Let’s start with the van. A work van barreling down the highway, doors flung open, and me—dutiful as ever—strapping a man into safety gear so I can fling him into danger and “collect the data.” Honestly, it feels like a metaphor for every role I’ve ever had that involved emotional labor. Caretaker. Teacher. Partner. Parent. The one who preps everyone else for survival while secretly wondering if this is just how it’s supposed to go.
The man doesn’t resist. He consents—but not in the “hell yeah!” kind of way. It’s more of a sigh-and-suit-up energy. I know that energy well. It’s the slow erosion of will that comes from being good at something you never really wanted to be good at in the first place. Self-sacrifice dressed as competence. I recognize it because I’ve been both the flinger and the flung.
And then—smash cut to my childhood bathroom. The site of so many awkward transformations and hidden feelings. I lift my shirt and there they are: violet-blue tentacles sprouting from my abdomen like inconvenient truths. Not threatening. Not violent. Just… there. And I don’t scream or panic. I sigh. That same heavy sigh of resignation.
This isn’t a monster movie. It’s not horror. It’s biology. Something has grown in me, through me, maybe despite me. Something beautiful and strange, and wholly mine. But I don’t celebrate it. I shove it under a shirt and keep going.

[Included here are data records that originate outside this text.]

-- ==== Sys2Proof/Machine/Reset.lean ====
section
/-! DEFINITION. RESET (spec/70_reset_and_hazards.md R190 to R192). -/

namespace Sys2Proof.Machine

/-- RESET (R190): every element of the block takes its reset value and the histories are empty. The configuration stays
(R20), the sink and the host keep what they have (R191; assumption log 3), and the environment's events stay its own. -/
def execReset (s : State) : Host.Outcome State Fault Refusal :=
  .next { State.resetWith s.cfg with
    txBeforeReset := s.txBeforeReset ++ s.txOut
    rxBeforeReset := s.rxBeforeReset ++ s.rxIn
    responses := s.responses
    pending := s.pending }

end Sys2Proof.Machine
end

Then there’s the bedroom scene—a strange reunion with the man I tossed. Maybe now a lover. He wants play. I want space. He hasn’t seen what I’ve been hiding, and when I show him, he can’t even process it. He doesn’t run. He just… short-circuits. Meanwhile, I return to picking things up. Back to autopilot. Back to managing.
This feels like the heart of it: the moment where vulnerability meets misrecognition. I showed someone my weird, wild, sprouting truth—and they couldn’t meet it. Not with judgment, but with silence. Shock. Maybe the silence of someone who never knew what you were carrying. Maybe the silence of someone who sees you, finally, and doesn’t know what to do with it.
So what is this dream trying to say?
That I’m tired of performing calm while everything inside me is sprouting alien limbs. That I’ve grown things—truths, gifts, aches, art—that no one prepped me to carry, and I’ve gotten used to hiding them in plain sight. That I’ve thrown parts of myself into traffic to “gather the data” for others while forgetting to ask: Who’s strapping me in? Who’s making sure I’m safe?
And maybe—just maybe—it’s time to stop shoving the tentacles back under my shirt. To let them stretch out into the room. To say: this is me—strange, soft, and sacred.
And if someone can’t handle the view?
Well. They can buckle up, or get yeeted out the back of the van.